Work instruction:
Repeat exactly, and only, the lines of the entries below from the one with "def State.setLane (s" through the one with "admitted neighbour. -/", both ends included.

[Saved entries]
-- ==== Sys2Proof/Machine/Ring.lean ====
section
/-! DEFINITION. Ring ports: flits, replay, lanes, neighbours, the census and roles (R414 to R427, R549). -/

namespace Sys2Proof.Machine

/-! ### Lane states and the census (R418, R423 to R427) -/
/-- Lane states show in RNG_LANE and LANE_STATE is raised (R418, R419, Table RNG-6). -/
def State.setLane (s : State) (i st : Nat) : State :=
  let old := s.rd Reg.RNG_LANE_STATE i
  let s := s.wr Reg.RNG_LANE_STATE st i
  if old = st then s
  else s.raise 0x0802 (laneUnit i) (le 1 i ++ le 1 st ++ le 2 0 ++ le 4 (s.rd Reg.RNG_LANE_SYNC_ERR i))

/-- A lane leaves ACTIVE for RETRAIN (R418). -/
def State.dropLane (s : State) (i : Nat) : State :=
  let s := s.sendCtrl (i / 4) ctLaneDrop (le 1 (i % 4))
  let s := (s.setLane i laneRetrain).wr Reg.RNG_LANE_RUNS 0 i
  ({ s with ring := { s.ring with passed := putBit s.ring.passed i false } } : State).bump Reg.RNG_CNT_RETRAINS

/-! ### The census (R423 to R427) -/

/-- CRC-32 of the role table; zero with none (Table RNG-2). -/
def State.roleCrc (s : State) : Nat := if s.ring.roles.isEmpty then 0 else crc32 s.ring.roles

/-- The entry of a serial in a role table: module and role. -/
def roleEntry (t : List Byte) (serial : Nat) : Option (Nat × Nat) :=
  ((List.range 8).find? (fun i => fld t (16 * i) 8 != 0 && fld t (16 * i) 8 == serial)).map
    (fun i => (fld t (16 * i + 8) 1, fld t (16 * i + 9) 1))

/-- This module's number and role as it tells them: 0xFF and ALL without a role table (Table RNG-2, R425). -/
def State.ownRole (s : State) : Nat × Nat :=
  if s.ring.roles.isEmpty then (0xFF, 4) else (roleEntry s.ring.roles s.part.serial).getD (0xFF, 0)

/-- One entry of a CENSUS or FORMED flit: serial, role, module (log entry 66). -/
def memberEntry (m : Member) : List Byte := le 8 m.serial ++ le 1 m.role ++ le 1 m.module ++ le 2 0

/-- A CENSUS or FORMED payload. -/
def memberPayload (l : List Member) (closed : Bool) (gen : Nat) : List Byte :=
  le 1 l.length ++ le 1 closed.toNat ++ le 2 0 ++ le 4 gen ++ l.flatMap memberEntry

/-- The entries of a CENSUS or FORMED payload. -/
def payloadMembers (p : List Byte) : List Member :=
  (List.range (min 8 (fld p 0 1))).map (fun i =>
    let o := 8 + 12 * i
    ⟨fld p o 8, fld p (o + 9) 1, fld p (o + 8) 1, 0⟩)

def State.self (s : State) : Member := ⟨s.part.serial, s.ownRole.1, s.ownRole.2, s.roleCrc⟩

/-- A port has an admitted neighbour. -/
def State.hasNeigh (s : State) (p : Nat) : Bool := (s.ring.neigh.find p).isSome

/-- Members with the numbers and roles that R425 gives them: by the role table where this module has one, by the entries where
another has, by position where none has. -/
def State.numbered (s : State) (l : List Member) : List Member :=
  let table := !s.ring.roles.isEmpty
  let none := !table && l.all (fun m => m.module == 0xFF)
  l.zipIdx.map (fun e =>
    let m := e.1
    let crc := match s.ring.neigh.rows.find? (fun r => r.2.serial == m.serial) with
      | some r => r.2.roleCrc
      | _ => s.roleCrc
    if none then ⟨m.serial, e.2, 4, crc⟩
    else if table then
      let x := (roleEntry s.ring.roles m.serial).getD (0xFF, 0)
      ⟨m.serial, x.1, x.2, crc⟩
    else ⟨m.serial, m.module, if m.module = 0xFF then 0 else m.role, crc⟩)

/-- A collective's job ends with a status, and the collective leaves the list. -/
def State.endColl (s : State) (id status detail : Nat) : State :=
  match s.job id with
  | some j => (s.stopJob j).finishQuiet j status 0 detail
  | none => s.setColls (s.ring.colls.filter (fun c => c.job != id))

/-- Check epochs of a module that has left are retracted where they are not committed: those that a taint held here rests on now,
and those that a transfer may still bring (R426). -/
def State.retractGone (s : State) (m : Nat) : State :=
  let k := s.checkEpoch
  let lo := match s.ring.verdicts.find? (fun v => v.module == m && !v.retract) with
    | some v => (v.hi + 1) % 2 ^ 32
    | none => (k + 2 ^ 31 + 1) % 2 ^ 32
  let s := if serLe lo k then { s with ring := { s.ring with verdicts := s.ring.verdicts ++ [⟨m, lo, k, true⟩] } } else s
  (((s.taints.flatMap id).filter (fun e => e.module == m)).map (·.hi)).eraseDups.foldl (fun s k => s.retract m k) s

/-- FORMED takes effect (R423 to R426). -/
def State.formed (s : State) (l : List Member) (closed : Bool) (gen : Nat) : State :=
  let new := s.numbered l
  let gone := s.ring.members.filter (fun m => m.module != 0xFF && !new.any (fun n => n.serial == m.serial))
  let s := (s.ring.colls.filter (fun c => c.startAt.isSome)).foldl (fun s c => s.endColl c.job stUnitOffline 0) s
  let s := { s with ring := { s.ring with members := new, census := none, early := [], genSeen := max s.ring.genSeen gen } }
  let me := (new.find? (fun m => m.serial == s.part.serial)).getD s.self
  let s := ((s.wr Reg.RNG_STAT_FORMED 1).wr Reg.RNG_STAT_CLOSED closed.toNat).wr Reg.RNG_STAT_MEMBERS (new.length - 1)
  let rank := if me.role = 0 then 0 else (rankOrder new closed).findIdx (fun m => m.serial == s.part.serial)
  let s := ((s.wr Reg.RNG_STAT_RANK rank).wr Reg.RNG_STAT_MODULE (if me.module = 0xFF then 0 else me.module)).wr Reg.RNG_STAT_ROLE me.role
  let s := (s.wr Reg.RNG_GEN_GENERATION gen).bump Reg.RNG_CNT_REFORMS
  let s := gone.foldl (fun s m => (s.retractGone m.module).kvGone m.module) s
  let s := { s with prf := { s.prf with digests := s.prf.digests.filter (fun d => !gone.any (fun m => m.module == d.module)) } }
  s.raise 0x0801 0 (le 4 gen ++ le 1 new.length ++ le 1 closed.toNat ++ le 1 (s.rd Reg.RNG_STAT_RANK) ++
    le 1 (s.rd Reg.RNG_STAT_MODULE))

Result of the exercise:
def State.setLane (s : State) (i st : Nat) : State :=
  let old := s.rd Reg.RNG_LANE_STATE i
  let s := s.wr Reg.RNG_LANE_STATE st i
  if old = st then s
  else s.raise 0x0802 (laneUnit i) (le 1 i ++ le 1 st ++ le 2 0 ++ le 4 (s.rd Reg.RNG_LANE_SYNC_ERR i))

/-- A lane leaves ACTIVE for RETRAIN (R418). -/
def State.dropLane (s : State) (i : Nat) : State :=
  let s := s.sendCtrl (i / 4) ctLaneDrop (le 1 (i % 4))
  let s := (s.setLane i laneRetrain).wr Reg.RNG_LANE_RUNS 0 i
  ({ s with ring := { s.ring with passed := putBit s.ring.passed i false } } : State).bump Reg.RNG_CNT_RETRAINS

/-! ### The census (R423 to R427) -/

/-- CRC-32 of the role table; zero with none (Table RNG-2). -/
def State.roleCrc (s : State) : Nat := if s.ring.roles.isEmpty then 0 else crc32 s.ring.roles

/-- The entry of a serial in a role table: module and role. -/
def roleEntry (t : List Byte) (serial : Nat) : Option (Nat × Nat) :=
  ((List.range 8).find? (fun i => fld t (16 * i) 8 != 0 && fld t (16 * i) 8 == serial)).map
    (fun i => (fld t (16 * i + 8) 1, fld t (16 * i + 9) 1))

/-- This module's number and role as it tells them: 0xFF and ALL without a role table (Table RNG-2, R425). -/
def State.ownRole (s : State) : Nat × Nat :=
  if s.ring.roles.isEmpty then (0xFF, 4) else (roleEntry s.ring.roles s.part.serial).getD (0xFF, 0)

/-- One entry of a CENSUS or FORMED flit: serial, role, module (log entry 66). -/
def memberEntry (m : Member) : List Byte := le 8 m.serial ++ le 1 m.role ++ le 1 m.module ++ le 2 0

/-- A CENSUS or FORMED payload. -/
def memberPayload (l : List Member) (closed : Bool) (gen : Nat) : List Byte :=
  le 1 l.length ++ le 1 closed.toNat ++ le 2 0 ++ le 4 gen ++ l.flatMap memberEntry

/-- The entries of a CENSUS or FORMED payload. -/
def payloadMembers (p : List Byte) : List Member :=
  (List.range (min 8 (fld p 0 1))).map (fun i =>
    let o := 8 + 12 * i
    ⟨fld p o 8, fld p (o + 9) 1, fld p (o + 8) 1, 0⟩)

def State.self (s : State) : Member := ⟨s.part.serial, s.ownRole.1, s.ownRole.2, s.roleCrc⟩

/-- A port has an admitted neighbour. -/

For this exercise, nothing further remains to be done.